theorem keeps_State_stopQueue {s : State} {a : Nat} {q' : Nat} (k2 : Keeps q n s) :
    Keeps q n (State.stopQueue s a q') := by
  unfold State.stopQueue
  extract_lets -merge -useContext x5 x6 x7 x8 x9 x10
  have k11 : Keeps q n x5 := by
    unfold x5
    exact keeps_State_wr k2
  have k12 : Keeps q n x7 := by
    unfold x7
    exact keeps_State_setQueue k11
  have k13 : Keeps q n x10 := by
    unfold x10
    exact keeps_State_setStream k12
  try clear_value x10 x9 x8 x7 x6 x5
  exact keeps_ite (keeps_State_setTail k13) k13

theorem keeps_State_queueWrite {s : State} {who : Nat} {a : Nat} {q' : Nat} {off : Nat} {value : Word} {be : BitVec 4} (k2 : Keeps q n s) :
    Keeps q n (State.queueWrite s who a q' off value be) := by
  unfold State.queueWrite
  extract_lets -merge -useContext x9
  try clear_value x9
  refine keeps_State_writeWith k2 ?_
  intro y10 y11 k12
  extract_lets -merge -useContext x13 x14 x15
  have k16 : Keeps q n x14 := by
    unfold x14
    exact keeps_State_store k12
  try clear_value x15 x14 x13
  refine keeps_ite ?_ (keeps_ite (keeps_State_stopQueue k16) k16)
  refine keeps_State_setQueue ?_
  refine keeps_State_setTail ?_
  exact keeps_State_setHead k16

theorem keeps_execQueueEnable {who : Actor} {a : Acct} {q' : Fin 256} {s : State} (k5 : Keeps q n s) :
    ∀ t, (execQueueEnable who a q' s) = .next t → Keeps q n t := by
  unfold execQueueEnable
  intro t e
  injection e with e
  subst e
  exact keeps_State_queueWrite k5

theorem keeps_execQueueDisable {who : Actor} {a : Acct} {q' : Fin 256} {s : State} (k5 : Keeps q n s) :
    ∀ t, (execQueueDisable who a q' s) = .next t → Keeps q n t := by
  unfold execQueueDisable
  intro t e
  injection e with e
  subst e
  exact keeps_State_queueWrite k5

theorem keeps_State_doorbellWrite {s : State} {who : Nat} {a : Nat} {q' : Nat} {value : Word} {be : BitVec 4} (k2 : Keeps q n s) :
    Keeps q n (State.doorbellWrite s who a q' value be) := by
  unfold State.doorbellWrite
  refine keeps_State_writeWith k2 ?_
  intro y8 y9 k10
  exact keeps_ite (keeps_State_setTail k10) (keeps_State_setHead k10)

theorem keeps_execQueueDoorbell {who : Actor} {a : Acct} {q' : Fin 256} {index : Word} {s : State} (k6 : Keeps q n s) :
    ∀ t, (execQueueDoorbell who a q' index s) = .next t → Keeps q n t := by
  unfold execQueueDoorbell
  intro t e
  injection e with e
  subst e
  exact keeps_State_doorbellWrite k6

theorem keeps_execQueueIntTimer {a : Acct} {q' : Fin 256} {s : State} (k4 : Keeps q n s) :
    ∀ t, (execQueueIntTimer a q' s) = .next t → Keeps q n t := by
  unfold execQueueIntTimer
  extract_lets -merge -useContext x7 x8
  try clear_value x8 x7
  intro t e
  injection e with e
  subst e
  split
  · exact k4
  · refine keeps_ite k4 ?_
    refine keeps_State_msix ?_
    exact keeps_State_setQueue k4

theorem keeps_State_queueError {s : State} {a : Nat} (k2 : Keeps q n s) :
    Keeps q n (State.queueError s a) := by
  unfold State.queueError
  refine keeps_State_fault ?_
  exact keeps_State_raise k2

theorem keeps_State_queueStop {s : State} {a : Nat} {q' : Nat} (k2 : Keeps q n s) :
    Keeps q n (State.queueStop s a q') := by
  unfold State.queueStop
  refine keeps_State_queueError ?_
  exact keeps_State_stopQueue k2

theorem keeps_State_ringWrite {s : State} {a : Nat} {q' : Nat} {bytes : List Byte} (k2 : Keeps q n s) :
    Keeps q n (State.ringWrite s a q' bytes) := by
  unfold State.ringWrite
  refine keeps_State_settle ?_
  exact keeps_State_ringPut k2

theorem keeps_State_headEntry {s : State} {a : Nat} {q' : Nat} {cls : Nat} (k2 : Keeps q n s) :
    Keeps q n (State.headEntry s a q' cls).1 := by
  unfold State.headEntry
  exact keeps_State_readMem k2

theorem keeps_State_takeEntry {s : State} {a : Nat} {q' : Nat} (k2 : Keeps q n s) :
    Keeps q n (State.takeEntry s a q') := by
  unfold State.takeEntry
  refine keeps_State_count ?_
  exact keeps_State_setHead k2

theorem keeps_State_setJob {s : State} {j : Job} (k2 : Keeps q n s) :
    Keeps q n (State.setJob s j) := by
  unfold State.setJob
  exact { k2 with }

theorem keeps_State_jobRead {s : State} {a : Nat} {space : Nat} {addr : Nat} {n' : Nat} (k2 : Keeps q n s) :
    Keeps q n (State.jobRead s a space addr n').1 := by
  unfold State.jobRead
  refine keeps_ite_fst ?_ ?_
  · refine keeps_ite_fst ?_ ?_
    · refine keeps_mk ?_
      exact keeps_State_next k2
    · refine keeps_mk ?_
      exact keeps_State_next k2
  · split
    rename_i v7 v8 e9
    have k10 : Keeps q n v7 := keeps_fst e9 (by
        exact keeps_State_readMem k2
      )
    refine keeps_mk ?_
    exact k10

theorem keeps_State_jobWrite {s : State} {a : Nat} {space : Nat} {addr : Nat} {data : List Byte} (k2 : Keeps q n s) :
    Keeps q n (State.jobWrite s a space addr data).1 := by
  unfold State.jobWrite
  refine keeps_ite_fst ?_ ?_
  · refine keeps_ite_fst ?_ ?_
    · refine keeps_mk ?_
      exact keeps_State_next k2
    · refine keeps_mk ?_
      exact keeps_State_next k2
  · split
    rename_i v7 v8 e9
    have k10 : Keeps q n v7 := keeps_fst e9 (by
        exact keeps_State_writeMem k2
      )
    refine keeps_mk ?_
    exact k10

theorem keeps_State_move {s : State} {j : Job} {z4 z5 z6 : Nat} (k2 : Keeps q n s) :
    Keeps q n (State.move s j z4 z5 z6).1 := by
  induction z4 generalizing s z5 z6 with
  | zero => exact k2
  | succ m ih =>
    unfold State.move
    refine keeps_ite_fst k2 ?_
    split
    rename_i src dst k e0
    split
    rename_i v r e1
    have kv : Keeps q n v := keeps_fst e1 (keeps_ite_fst (keeps_State_jobRead k2) k2)
    split
    · exact kv
    · split
      rename_i u w e2
      have ku : Keeps q n u := keeps_fst e2 (keeps_State_jobWrite kv)
      split
      · exact ku
      · exact ih ku

theorem keeps_State_runJob {s : State} {j : Job} {fuel : Nat} {upto : Nat} {pos : Nat} (k2 : Keeps q n s) :
    Keeps q n (State.runJob s j fuel upto pos).1 := by
  unfold State.runJob
  refine keeps_ite_fst ?_ ?_
  · split
    rename_i v7 v8 v9 e10
    have k11 : Keeps q n v7 := keeps_fst e10 (by
        exact keeps_State_move k2
      )
    refine keeps_mk ?_
    exact k11
  · refine keeps_ite_fst ?_ ?_
    · refine keeps_mk ?_
      exact k2
    · refine keeps_ite_fst ?_ ?_
      · split
        rename_i v12 v13 e14
        have k15 : Keeps q n v12 := keeps_fst e14 (by
            exact keeps_State_jobWrite k2
          )
        refine keeps_ite_fst ?_ ?_
        · refine keeps_mk ?_
          exact k15
        · refine keeps_mk ?_
          exact k15
      · refine keeps_mk ?_
        exact k2

theorem keeps_State_runChunk {s : State} {e : Nat} {fuel : Nat} (k2 : Keeps q n s) :
    Keeps q n (State.runChunk s e fuel) := by
  unfold State.runChunk
  extract_lets -merge -useContext x5 x6
  have k7 : Keeps q n x6 := by
    unfold x6
    exact keeps_State_dropHeld k2
  try clear_value x6 x5
  split
  · exact k2
  · split
    rename_i v8 v9 v10 v11 e12
    have k13 : Keeps q n v8 := keeps_fst e12 (by
        refine keeps_ite_fst ?_ (keeps_State_runJob k7)
        refine keeps_mk ?_
        exact k7
      )
    extract_lets -merge -useContext x14 x15 x16
    have k17 : Keeps q n x16 := by
      unfold x16
      refine keeps_State_setEngine ?_
      exact keeps_State_setJob k13
    try clear_value x16 x15 x14
    exact keeps_ite (keeps_State_holdUnit k17) k17

theorem keeps_State_finishJob {s : State} {j : Job} {status : Nat} (k2 : Keeps q n s) :
    Keeps q n (State.finishJob s j status) := by
  unfold State.finishJob
  extract_lets -merge -useContext x5 x6 x7 x8 x9 x10
  have k11 : Keeps q n x7 := by
    unfold x7
    exact { k2 with }
  have k13 : Keeps q n x8 := by
    unfold x8
    exact keeps_State_setQueue k11
  have k14 : Keeps q n x9 := by
    unfold x9
    refine keeps_ite ?_ k13
    refine keeps_State_settle ?_
    exact keeps_State_ringPut k13
  have k15 : Keeps q n x10 := by
    unfold x10
    refine keeps_State_count ?_
    exact keeps_State_count k14
  try clear_value x10 x9 x8 x7 x6 x5
  exact keeps_ite (keeps_State_fault k15) k15

theorem keeps_State_completeJobs {s : State} {a q' z5 : Nat} (k2 : Keeps q n s) :
    Keeps q n (State.completeJobs s a q' z5) := by
  induction z5 generalizing s with
  | zero => exact k2
  | succ m ih =>
    unfold State.completeJobs
    split
    · exact k2
    · split
      · exact k2
      · exact keeps_ite k2 (ih (keeps_State_finishJob k2))

theorem keeps_State_completeAll {s : State} (k2 : Keeps q n s) :
    Keeps q n (State.completeAll s) := by
  unfold State.completeAll
  refine keeps_foldl ?_ ?_
  · exact k2
  · intro t3 i4 k5
    exact keeps_State_completeJobs k5

theorem keeps_State_takeJob {s : State} {a : Nat} {q' : Nat} (k2 : Keeps q n s) :
    Keeps q n (State.takeJob s a q') := by
  unfold State.takeJob
  extract_lets -merge -useContext x5 x6
  try clear_value x6 x5
  split
  rename_i v7 v8 e9
  have k10 : Keeps q n v7 := keeps_fst e9 (by
      exact keeps_State_headEntry k2
    )
  extract_lets -merge -useContext x11 x12 x13 x14 x15 x16
  have k17 : Keeps q n x11 := by
    unfold x11
    exact keeps_State_takeEntry k10
  have k18 : Keeps q n x13 := by
    unfold x13
    exact keeps_State_setQueue k17
  have k19 : Keeps q n x15 := by
    unfold x15
    exact keeps_State_next k18
  try clear_value x16 x15 x14 x13 x12 x11
  split
  · extract_lets -merge -useContext x20
    try clear_value x20
    refine keeps_ite { k19 with } ?_
    refine keeps_State_queueError ?_
    exact { k19 with }
  · refine keeps_State_queueError ?_
    exact { k19 with }

theorem keeps_State_offer {s : State} {e a q' z5 : Nat} (k2 : Keeps q n s) : Keeps q n (State.offer s e a q' z5).1 := by
  induction z5 generalizing s with
  | zero => exact k2
  | succ m ih =>
    unfold State.offer
    split
    · exact k2
    · exact keeps_ite_fst k2 (keeps_ite_fst (keeps_State_holdUnit k2) (ih (keeps_State_completeJobs (keeps_State_takeJob k2))))

theorem keeps_State_offerQueues {s : State} {e a : Nat} {z4 : List Nat} (k2 : Keeps q n s) :
    Keeps q n (State.offerQueues s e a z4).1 := by
  induction z4 generalizing s with
  | nil => exact k2
  | cons x t ih =>
    unfold State.offerQueues
    split <;> rename_i he
    · exact keeps_fst he (keeps_State_offer k2)
    · exact ih (keeps_fst he (keeps_State_offer k2))

theorem keeps_State_offerAccts {s : State} {e : Nat} {z4 : List Nat} (k2 : Keeps q n s) :
    Keeps q n (State.offerAccts s e z4).1 := by
  induction z4 generalizing s with
  | nil => exact k2
  | cons x t ih =>
    unfold State.offerAccts
    extract_lets qs
    split <;> rename_i he
    · exact keeps_fst he (keeps_State_offerQueues k2)
    · exact ih (keeps_fst he (keeps_State_offerQueues k2))

theorem keeps_State_syncEngine {s : State} {e : Nat} (k2 : Keeps q n s) :
    Keeps q n (State.syncEngine s e) := by
  unfold State.syncEngine
  extract_lets -merge -useContext x4
  try clear_value x4
  split
  · exact keeps_State_wr k2
  · refine keeps_State_wr ?_
    refine keeps_State_wr ?_
    exact keeps_State_wr k2

theorem keeps_State_giveChunk {s : State} {e : Nat} {j : Job} (k2 : Keeps q n s) :
    Keeps q n (State.giveChunk s e j) := by
  unfold State.giveChunk
  extract_lets -merge -useContext x5 x6
  try clear_value x6 x5
  refine keeps_State_syncEngine ?_
  refine keeps_State_setEngine ?_
  exact keeps_State_setJob k2
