theorem keeps_State_blockWrite {s : State} {who : Nat} {p : Nat} {off : Nat} {value : Word} {be : BitVec 4} (k2 : Keeps q n s) :
    Keeps q n (State.blockWrite s who p off value be) := by
  unfold State.blockWrite
  extract_lets -merge -useContext x8 x9
  have k17 : Keeps q n x9 := by
    unfold x9
    refine keeps_State_plainWrite k2 ?_
    intro y18 k19
    dsimp only [id]
    exact k19
  clear_value x9
  split
  · exact keeps_ite (keeps_State_glbResetWrite k2) k17
  · refine keeps_ite (keeps_State_clrWorstWrite k2) ?_
    refine keeps_ite ?_ k17
    refine keeps_State_plainWrite k2 ?_
    intro y20 k21
    dsimp only [id]
    exact k21
  · refine keeps_State_plainWrite k2 ?_
    intro y20 k21
    exact keeps_State_syncTemps k21
  · exact keeps_ite (keeps_State_alarmWrite k2) k17
  · exact keeps_ite (keeps_State_heartbeatWrite k2) (keeps_ite (keeps_State_fltWrite k2) k17)
  · exact keeps_State_ldgWrite k2
  · refine keeps_State_plainWrite k2 ?_
    intro y22 k23
    exact keeps_ite (keeps_State_syncSafe k23) k23
  · refine keeps_ite ?_ ?_
    · refine keeps_ite (keeps_State_pbDoorbellWrite k2) ?_
      refine keeps_ite (keeps_State_pbRingWrite k2) ?_
      refine keeps_ite ?_ (keeps_ite ?_ k17)
      · refine keeps_State_plainWrite k2 ?_
        intro y24 k25
        dsimp only [id]
        exact k25
      · refine keeps_State_plainWrite k2 ?_
        intro y24 k25
        dsimp only [id]
        exact k25
    · refine keeps_ite (keeps_ite (keeps_State_commitWrite k2) k17) ?_
      refine keeps_ite (keeps_ite (keeps_State_doorbellWrite k2) k17) ?_
      refine keeps_ite (keeps_ite (keeps_State_queueWrite k2) k17) ?_
      refine keeps_ite ?_ k17
      refine keeps_ite (keeps_State_nsSendWrite k2) ?_
      refine keeps_ite (keeps_State_nsSelWrite k2) ?_
      refine keeps_ite (keeps_State_nsTakeWrite k2) ?_
      refine keeps_ite ?_ k17
      refine keeps_State_writeWith k2 ?_
      intro y26 y27 k28
      exact keeps_State_store k28
  · exact keeps_ite (keeps_State_branchWrite k2) k17
  · refine keeps_ite (keeps_State_timWrite k2) ?_
    refine keeps_ite ?_ ?_
    · refine keeps_State_plainWrite k2 ?_
      intro y29 k30
      exact keeps_State_updateFill k30
    · refine keeps_ite ?_ (keeps_ite (keeps_State_loadWrite k2) (keeps_ite (keeps_State_colBankWrite k2) (keeps_ite (keeps_State_fmtWrite k2) (keeps_ite (keeps_State_lnkWrite k2) (keeps_ite (keeps_State_limitsWrite k2) k17)))))
      refine keeps_State_plainWrite k2 ?_
      intro y31 k32
      dsimp only [id]
      exact k32
  · refine keeps_ite (keeps_State_sclBankWrite k2) ?_
    refine keeps_ite ?_ k17
    refine keeps_State_plainWrite k2 ?_
    intro y33 k34
    dsimp only [id]
    exact k34
  · exact keeps_ite (keeps_State_coefWrite k2) k17
  · refine keeps_ite ?_ ?_
    · refine keeps_ite (keeps_State_memCtrlWrite k2) ?_
      refine keeps_ite ?_ k17
      refine keeps_State_plainWrite k2 ?_
      intro y35 k36
      dsimp only [id]
      exact k36
    · refine keeps_ite ?_ k17
      refine keeps_State_plainWrite k2 ?_
      intro y37 k38
      dsimp only [id]
      exact k38
  · refine keeps_ite ?_ k17
    refine keeps_State_plainWrite k2 ?_
    intro y39 k40
    dsimp only [id]
    exact k40
  · exact keeps_State_capWrite k2
  · exact keeps_State_audWrite k2
  · exact keeps_State_tchWrite k2
  · exact keeps_State_hapWrite k2
  · refine keeps_State_plainWrite k2 ?_
    intro y41 k42
    exact keeps_State_linkFollow k42
  · exact k17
########
#### WHAT IS NEEDED
Within the material, how many lines hold the string "addr"? Give the number by itself.

#### ANSWER BELOW
4